* [Problem statement]: Look through the entries below and count the lines that contain "sumNat". Reply with that number only.

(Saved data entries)
##############################

/-- A latency sample of a READ (R201): the average moves by a sixteenth of the difference. The manual gives no rounding.
DESIGN CHOICE (log 15). -/
def State.latencySample (s : State) (p l sample : Nat) : State :=
  let avg := (s.parcel p).avg.getD l 0
  let r := s.roundOpen (((avg : Nat) : Rat) + (((sample : Nat) : Rat) - ((avg : Nat) : Rat)) / 16)
  let new := r.1.toNat
  r.2.updParcel p fun x => { x with avg := x.avg.set 0 l new, level := x.level.set 0 l (s.levelOf p l new) }

/-- The sample of a READ that no TRELLIS_READ brings, of a table walk, a ring, a courier or a vintner core: its latency is
open. DESIGN CHOICE (log 192). -/
def State.openSample (s : State) (k l : Nat) : State :=
  let r := s.fresh
  r.2.latencySample (pcParcel k) l r.1

/-- The level that a router applies for a label (R202): parcel p's in its own routers; the highest of a field's parcels in
its spine; the highest of both fields' at a crossing. -/
def State.parcelLevel (s : State) (p l : Nat) : Nat := (s.parcel p).level.getD l 0
def State.spineLevel (s : State) (f l : Nat) : Nat := maxNat ((List.range 4).map fun i => s.parcelLevel (4 * f + i) l)
def State.crossingLevel (s : State) (f g l : Nat) : Nat := max (s.spineLevel f l) (s.spineLevel g l)

/-- A label's entry changed: its averages restart (R201). -/
def State.resetLabel (s : State) (l : Nat) : State :=
  s.each (List.range 16) fun s p => s.updParcel p fun x => { x with avg := x.avg.erase l, level := x.level.erase l }

/-! ## Reservations and shortfall (R19, R203–R209) -/

/-- The groups in use and needed of the spine or crossing that a resource stands on (R19, R35). -/
def State.pathWidth (s : State) (r : Nat) : Nat × Nat :=
  if r < 0x10 || 0x1C ≤ r then (1, 1)
  else
    let place := if r < 0x14 then r - 0x10 else 4 + (r - 0x14) / 2
    (min (s.muster.goodGroups place).length (neededGroups place), neededGroups place)

/-- Cuvee c's share of a resource, scaled on a path that runs with fewer groups (R19, R144, R181). DEDUCED (log 228). -/
def State.granted (s : State) (c r : Nat) : Nat := s.queueOf c r * (s.pathWidth r).1 / (s.pathWidth r).2

/-- A label's VC and QSHARE (R199). -/
def State.vcOf (s : State) (l : Nat) : Nat := bits (s.num 0x5010 (l + 1)) 62 61
def State.qshare (s : State) (l : Nat) : Nat := bits (s.num 0x5010 (l + 1)) 8 0

/-- The labels that cuvee c permits, and r_l of one on a resource (R204). -/
def State.labelsOf (s : State) (c : Nat) : List Nat := setBits (s.num 0x5011 c) 16
def State.labelEntries (s : State) (c r l : Nat) : Nat := if (s.labelsOf c).contains l then s.granted c r * s.qshare l / 256 else 0

/-- The part of cuvee c's share of r that labels of a VC hold (R204). -/
def State.labelShare (s : State) (c r vc : Nat) : Nat :=
  sumNat (((s.labelsOf c).filter fun l => s.vcOf l == vc).map (s.labelEntries c r))

/-- Cuvee c's pool, and its bulk entries: the pool and its VC2 labels' (R204, R207). -/
def State.poolOf (s : State) (c r : Nat) : Nat := s.granted c r - sumNat ((s.labelsOf c).map (s.labelEntries c r))
def State.bulkOf (s : State) (c r : Nat) : Nat := s.granted c r - s.labelShare c r 0 - s.labelShare c r 1

/-- Entries of a resource that repair writes hold (R206). -/
def State.repairLoad (s : State) (r : Nat) : Nat := if r < 0x10 then (s.repairsHeld r).length else 0

/-- E_eff of a resource (R206). -/
def State.effective (s : State) (r : Nat) : Nat :=
  let refresh := r < 0x10 && (s.parcel r).refresh2
  nominal r * s.power.clk * (if refresh then 965 else 1000) / 16000 - s.repairLoad r

/-- R of a resource (R206): the shares of every cuvee, as the path carries them. -/
def State.sharesOf (s : State) (r : Nat) : Nat := sumNat (s.existing.map fun c => s.granted c r)

/-- What a shortfall of a resource does (R207). -/
def State.degrade (s : State) (r eff : Nat) : Cut :=
  let cs := s.existing
  let v0 := sumNat (cs.map fun c => s.labelShare c r 0)
  let v1 := sumNat (cs.map fun c => s.labelShare c r 1)
  let b := s.sharesOf r - v0 - v1
  let d := s.sharesOf r - eff
  if d ≤ b then ⟨16, d, b, false, false⟩
  else if eff < v0 then ⟨256, d, b, true, true⟩
  else ⟨if eff = v0 then 256 else min 256 (max 16 (ceilDiv (16 * v1) (eff - v0))), d, b, true, false⟩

##############################

* [Exercise response]: 5